In determining the signs someone is addicted to fentanyl, it’s best to start from ground zero: What exactly is this drug that gets so much media attention, and why in the world would anyone who has a problem with drugs actively pursue the use of a substance that’s so deadly?

Because make no mistake: It’s very deadly. According to the Centers for Disease Control’s (CDC) National Vital Statistics Report released in October 2019 [1], “In 2017, the drug most frequently involved in drug overdose deaths in the United States was fentanyl. Fentanyl also ranked as the most frequently involved drug in overdose deaths in 2016.” In fact, the report continues, fentanyl played a part in 29 percent of all U.S. overdose deaths in 2016, but that rate increased to 39 percent the following year.

Understanding why requires a deep dive into the history of fentanyl, it’s mechanism of action and its value as a drug of choice by addicts. And knowing the signs someone is addicted to fentanyl requires some additional perspective — what makes it so addictive, and why would any addict choose to dance with the devil, so to speak, when that particular deadly could very well kill them?

Signs Someone Is Addicted to Fenanyl: But, Why?

signs someone is addicted to fentanylSimply put, choosing to purposefully pursue and use fentanyl is clearly a sign someone is addicted to fentanyl. A great many individuals whose deaths are linked to the drug don’t fall under this banner, of course — according to the CDC [2], “it is often mixed with heroin and/or cocaine as a combination product — with or without the user’s knowledge — to increase its euphoric effects.”

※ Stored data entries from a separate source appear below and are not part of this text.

-- ==== Sys2Proof/Laws/WithinFlash.lean ====
section
/-!
SUPPORT. What each operation may change: the flash and the work units. One lemma per operation, named after it.
-/

namespace Sys2Proof.Machine

set_option linter.all false

/-! ### FlashOps -/

theorem setCell_within {x0 x1 s} : Within [.flash] s (setCell x0 x1 s) := by
  unfold setCell
  repeat' first
    | with_reducible exact Within.refl _ _
    | with_reducible exact id
    | with_reducible exact Nat.le_refl _
    | (refine fun (p : Part) hp => ?_; cases p <;> first | (cases hp; done) | with_reducible rfl)
    | exact flash_wf_of rfl
    | with_reducible apply Within.leaf

theorem buildWindow_within {x0 s} : Within [.flash] s (buildWindow x0 s) := by
  unfold buildWindow
  repeat' first
    | with_reducible assumption
    | with_reducible exact Within.refl _ _
    | with_reducible apply foldl_within
    | with_reducible apply Within.ite <;> intro _
    | with_reducible exact id
    | with_reducible exact Nat.le_refl _
    | (refine fun (p : Part) hp => ?_; cases p <;> first | (cases hp; done) | with_reducible rfl)
    | intro x t h
    | intro t h
    | exact flash_wf_of rfl
    | split
    | (dsimp only; split)
    | with_reducible apply Within.leaf

theorem flashPut_within {x0 x1 s} : Within [.flash] s (flashPut x0 x1 s) := by
  refine Within.leaf (Within.refl _ _) ?_ (Nat.le_refl _) (Nat.le_refl _) (id) (fun h => (flash_wf_iff _).mpr (((flash_wf_iff _).mp h).cset _ _))
  intro p hp
  cases p <;> first | (cases hp; done) | with_reducible rfl

theorem flashPutList_within {x0 x1 s} : Within [.flash] s (flashPutList x0 x1 s) := by
  refine Within.leaf (Within.refl _ _) ?_ (Nat.le_refl _) (Nat.le_refl _) (id) (fun h => flash_foldl_wf h _ _)
  intro p hp
  cases p <;> first | (cases hp; done) | with_reducible rfl

theorem flashSector_within {x0 x1 s} (hn : SectorOk x1) : Within [.flash] s (flashSector x0 x1 s) := by
  refine Within.leaf (Within.refl _ _) ?_ (Nat.le_refl _) (Nat.le_refl _) (id) (fun h => flashSector_wf h hn)
  intro p hp
  cases p <;> first | (cases hp; done) | with_reducible rfl

theorem flashErase_within {x0 s} : Within [.flash] s (flashErase x0 s) := flashSector_within sectorOk_nil

theorem flashUndefined_within {x0 s} : Within [.freeCtr, .flash] s (flashUndefined x0 s) :=
  nextFree_within.step rfl ((flashSector_within (range_sectorOk _)).mono rfl)

theorem setFbank_within {x0 x1 s} : Within [.flash] s (setFbank x0 x1 s) := by
  unfold setFbank
  repeat' first
    | with_reducible exact Within.refl _ _
    | with_reducible exact id
    | with_reducible exact Nat.le_refl _
    | (refine fun (p : Part) hp => ?_; cases p <;> first | (cases hp; done) | with_reducible rfl)
    | exact flash_wf_of rfl
    | with_reducible apply Within.leaf

theorem startFlash_within {x0 x1 x2 s} : Within [.boot, .flash] s (startFlash x0 x1 x2 s) := by
  unfold startFlash
  repeat' first
    | with_reducible exact Within.refl _ _
    | with_reducible apply Within.step setFbank_within rfl
    | with_reducible exact id
    | with_reducible exact Nat.le_refl _
    | (refine fun (p : Part) hp => ?_; cases p <;> first | (cases hp; done) | with_reducible rfl)
    | exact flash_wf_of rfl
    | with_reducible apply Within.leaf

theorem flshEvt_within {x0 x1 x2 s} : Within [.hdrs, .vecs] s (flshEvt x0 x1 x2 s) :=
  raise_within.mono rfl

theorem flshCfgErr_within {s} : Within [.hdrs, .vecs] s (flshCfgErr s) :=
  flshEvt_within.mono rfl

theorem countRead_within {x0 x1 x2 s} : Within [.hdrs, .flds, .vecs] s (countRead x0 x1 x2 s) := by
  unfold countRead
  repeat' first
    | with_reducible exact Within.refl _ _
    | with_reducible apply Within.step flshEvt_within rfl
    | with_reducible apply Within.step fbump_within rfl
    | with_reducible apply Within.ite <;> intro _

theorem noteBad_within {x0 x1 s} : Within [.flash] s (noteBad x0 x1 s) := by
  unfold noteBad
  repeat' first
    | with_reducible exact Within.refl _ _
    | with_reducible apply Within.ite <;> intro _
    | with_reducible exact id
    | with_reducible exact Nat.le_refl _
    | (refine fun (p : Part) hp => ?_; cases p <;> first | (cases hp; done) | with_reducible rfl)
    | exact flash_wf_of rfl
    | split
    | (dsimp only; split)
    | with_reducible apply Within.leaf

theorem noteWeak_within {x0 x1 s} : Within [.flash] s (noteWeak x0 x1 s) := by
  unfold noteWeak
  repeat' first
    | with_reducible exact Within.refl _ _
    | with_reducible apply Within.ite <;> intro _
    | with_reducible exact id
    | with_reducible exact Nat.le_refl _
    | (refine fun (p : Part) hp => ?_; cases p <;> first | (cases hp; done) | with_reducible rfl)
    | exact flash_wf_of rfl
    | split
    | (dsimp only; split)
    | with_reducible apply Within.leaf

theorem ownRead_within {x0 x1 s} : Within [.hdrs, .flds, .vecs, .flash] s (ownRead x0 x1 s) := by
  unfold ownRead
  repeat' first
    | with_reducible exact Within.refl _ _
    | with_reducible apply Within.step noteBad_within rfl
    | with_reducible apply Within.step noteWeak_within rfl
    | with_reducible apply Within.step countRead_within rfl

theorem windowRead_within {x0 s} : Within [.hdrs, .flds, .vecs, .flash] s (windowRead x0 s).2 := by
  unfold windowRead
  repeat' first
    | with_reducible assumption
    | with_reducible exact Within.refl _ _
    | with_reducible apply Within.step noteBad_within rfl
    | with_reducible apply Within.step noteWeak_within rfl
    | with_reducible apply Within.step countRead_within rfl
    | with_reducible apply Within.step fset_within rfl
    | with_reducible apply onlyIf_within
    | with_reducible apply Within.ite <;> intro _
    | intro x t h
    | intro t h
    | split
    | (dsimp only; split)

theorem retireSector_within {x0 x1 s} : Within [.hdrs, .flds, .vecs, .flash] s (retireSector x0 x1 s) := by
  unfold retireSector
  repeat' first
    | with_reducible assumption
    | with_reducible exact Within.refl _ _
    | with_reducible apply Within.step flshEvt_within rfl
    | with_reducible apply Within.step fbump_within rfl
    | with_reducible apply Within.step setCell_within rfl
    | with_reducible apply onlyIf_within
    | intro x t h
    | intro t h

theorem openCell_within {x0 s} : Within [.flash] s (openCell x0 s) :=
  setCell_within.mono rfl

theorem closeCell_within {x0 x1 s} : Within [.flash] s (closeCell x0 x1 s) := by
  unfold closeCell
  repeat' first
    | with_reducible exact Within.refl _ _
    | with_reducible apply Within.step setCell_within rfl
    | with_reducible exact id
    | with_reducible exact Nat.le_refl _
    | (refine fun (p : Part) hp => ?_; cases p <;> first | (cases hp; done) | with_reducible rfl)
    | exact flash_wf_of rfl
    | split
    | (dsimp only; split)
    | with_reducible apply Within.leaf

theorem startLogical_within {x0 x1 x2 s} : Within [.boot, .flash] s (startLogical x0 x1 x2 s) := by
  unfold startLogical
  repeat' first
    | with_reducible exact Within.refl _ _
    | with_reducible apply Within.step startFlash_within rfl
    | with_reducible exact id
    | with_reducible exact Nat.le_refl _
    | (refine fun (p : Part) hp => ?_; cases p <;> first | (cases hp; done) | with_reducible rfl)
    | exact flash_wf_of rfl
    | split
    | (dsimp only; split)
    | with_reducible apply Within.leaf

theorem inkPage_within {x0 x1 s} : Within [.flash] s (inkPage x0 x1 s) := by
  unfold inkPage
  repeat' first
    | with_reducible exact Within.refl _ _
    | with_reducible apply Within.step flashPutList_within rfl
    | with_reducible apply Within.ite <;> intro _
    | with_reducible exact id
    | with_reducible exact Nat.le_refl _
    | (refine fun (p : Part) hp => ?_; cases p <;> first | (cases hp; done) | with_reducible rfl)
    | exact flash_wf_of rfl
    | with_reducible apply Within.leaf

theorem moveTail_within {x0 x1 s} : Within [.flash] s (moveTail x0 x1 s) := by
  induction x1 generalizing s with
  | zero => exact Within.refl _ _
  | succ k ih =>
    refine Within.ite (fun _ => Within.refl _ _) fun _ => Within.step ih rfl ?_
    refine Within.leaf (Within.refl _ _) ?_ (Nat.le_refl _) (Nat.le_refl _) id (flash_wf_of rfl)
    intro p hp
    cases p <;> first | (cases hp; done) | with_reducible rfl

theorem scramblePage_within {x0 s} : Within [.freeCtr, .flash] s (scramblePage x0 s) := by
  unfold scramblePage
  repeat' first
    | with_reducible exact Within.refl _ _
    | with_reducible apply Within.step nextFree_within rfl
    | with_reducible apply Within.step flashPutList_within rfl

theorem mboxResult_within {x0 s} : Within [.flash] s (mboxResult x0 s) := by
  unfold mboxResult
  repeat' first
    | with_reducible exact Within.refl _ _
    | with_reducible exact id
    | with_reducible exact Nat.le_refl _
    | (refine fun (p : Part) hp => ?_; cases p <;> first | (cases hp; done) | with_reducible rfl)
    | exact flash_wf_of rfl
    | split
    | (dsimp only; split)
    | with_reducible apply Within.leaf

theorem setMbuf_within {x0 s} : Within [.flds] s (setMbuf x0 s) := by
  unfold setMbuf
  repeat' first
    | with_reducible assumption
    | with_reducible exact Within.refl _ _
    | with_reducible apply Within.step fset_within rfl
    | with_reducible apply forAll_within
    | intro x t h
    | intro t h

theorem mboxServeRead_within {x0 x1 s} : Within [.hdrs, .flds, .vecs, .flash] s (mboxServeRead x0 x1 s) := by
  unfold mboxServeRead
  repeat' first
    | with_reducible assumption
    | with_reducible exact Within.refl _ _
    | with_reducible apply Within.step mboxResult_within rfl
    | with_reducible apply Within.step setMbuf_within rfl
    | with_reducible apply Within.step setFbank_within rfl
    | with_reducible apply Within.step noteBad_within rfl
    | with_reducible apply Within.step noteWeak_within rfl
    | with_reducible apply Within.step countRead_within rfl
    | with_reducible apply onlyIf_within
    | with_reducible apply Within.ite <;> intro _
    | with_reducible exact id
    | with_reducible exact Nat.le_refl _
    | (refine fun (p : Part) hp => ?_; cases p <;> first | (cases hp; done) | with_reducible rfl)
    | intro x t h
    | intro t h
    | exact flash_wf_of rfl
    | split
    | (dsimp only; split)
    | with_reducible apply Within.leaf

theorem mboxServeProgram_within {x0 x1 s} : Within [.boot, .flash] s (mboxServeProgram x0 x1 s) := by
  unfold mboxServeProgram
  repeat' first
    | with_reducible exact Within.refl _ _
    | with_reducible apply Within.step mboxResult_within rfl
    | with_reducible apply Within.step startFlash_within rfl
    | with_reducible apply Within.ite <;> intro _
    | with_reducible exact id
    | with_reducible exact Nat.le_refl _
    | (refine fun (p : Part) hp => ?_; cases p <;> first | (cases hp; done) | with_reducible rfl)
    | exact flash_wf_of rfl
    | split
    | (dsimp only; split)
    | with_reducible apply Within.leaf

theorem mboxServeErase_within {x0 x1 s} : Within [.hdrs, .vecs, .boot, .flash] s (mboxServeErase x0 x1 s) := by
  unfold mboxServeErase
  repeat' first
    | with_reducible exact Within.refl _ _
    | with_reducible apply Within.step mboxResult_within rfl
    | with_reducible apply Within.step startFlash_within rfl
    | with_reducible apply Within.step flshEvt_within rfl
    | with_reducible apply Within.ite <;> intro _
    | with_reducible exact id
    | with_reducible exact Nat.le_refl _
    | (refine fun (p : Part) hp => ?_; cases p <;> first | (cases hp; done) | with_reducible rfl)
    | exact flash_wf_of rfl
    | split
    | (dsimp only; split)
    | with_reducible apply Within.leaf

theorem mboxServeSuspend_within {x0 s} : Within [.flash] s (mboxServeSuspend x0 s) := by
  unfold mboxServeSuspend
  repeat' first
    | with_reducible exact Within.refl _ _
    | with_reducible apply Within.step mboxResult_within rfl
    | with_reducible apply Within.step setFbank_within rfl
    | with_reducible apply Within.ite <;> intro _
    | with_reducible exact id
    | with_reducible exact Nat.le_refl _
    | (refine fun (p : Part) hp => ?_; cases p <;> first | (cases hp; done) | with_reducible rfl)
    | exact flash_wf_of rfl
    | split
    | (dsimp only; split)
    | with_reducible apply Within.leaf

theorem mboxServeResume_within {x0 s} : Within [.flash] s (mboxServeResume x0 s) := by
  unfold mboxServeResume
  repeat' first
    | with_reducible exact Within.refl _ _
    | with_reducible apply Within.step mboxResult_within rfl
    | with_reducible apply Within.step setFbank_within rfl
    | with_reducible apply Within.ite <;> intro _
    | with_reducible exact id
    | with_reducible exact Nat.le_refl _
    | (refine fun (p : Part) hp => ?_; cases p <;> first | (cases hp; done) | with_reducible rfl)
    | exact flash_wf_of rfl
    | split
    | (dsimp only; split)
    | with_reducible apply Within.leaf

theorem mboxServe_within {x0 s} : Within [.hdrs, .flds, .vecs, .boot, .flash] s (mboxServe x0 s) := by
  unfold mboxServe
  repeat' first
    | with_reducible exact Within.refl _ _
    | with_reducible apply Within.step mboxServeRead_within rfl
    | with_reducible apply Within.step mboxServeProgram_within rfl
    | with_reducible apply Within.step mboxServeErase_within rfl
    | with_reducible apply Within.step mboxServeSuspend_within rfl
    | with_reducible apply Within.step mboxServeResume_within rfl
    | with_reducible apply Within.ite <;> intro _
    | with_reducible exact id
    | with_reducible exact Nat.le_refl _
    | (refine fun (p : Part) hp => ?_; cases p <;> first | (cases hp; done) | with_reducible rfl)
    | exact flash_wf_of rfl
    | split
    | (dsimp only; split)
    | with_reducible apply Within.leaf

theorem mboxNote_within {s} : Within [.flash] s (mboxNote s) := by
  unfold mboxNote
  repeat' first
    | with_reducible exact Within.refl _ _
    | with_reducible apply Within.ite <;> intro _
    | with_reducible exact id
    | with_reducible exact Nat.le_refl _
    | (refine fun (p : Part) hp => ?_; cases p <;> first | (cases hp; done) | with_reducible rfl)
    | exact flash_wf_of rfl
    | split
    | (dsimp only; split)
    | with_reducible apply Within.leaf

But what about those who purposefully seek out fentanyl? Granted, there aren’t a whole lot of fentanyl dealers on the streets, and by and large those who have a preference for the drug are, more often than not, employees of the medical profession who practice a method known as diversion, according to the news website The Daily Beast [3]: “Thousands of doctors each year become impaired. Some are sufficiently compromised to harm patients most dramatically by diverting drugs, such as fentanyl, from the patient to themselves. The trick is simple enough—a syringe with an addictive drug is handed to a health care worker; he gives a little to the patient, a little to himself, and perhaps a little more to the patient.”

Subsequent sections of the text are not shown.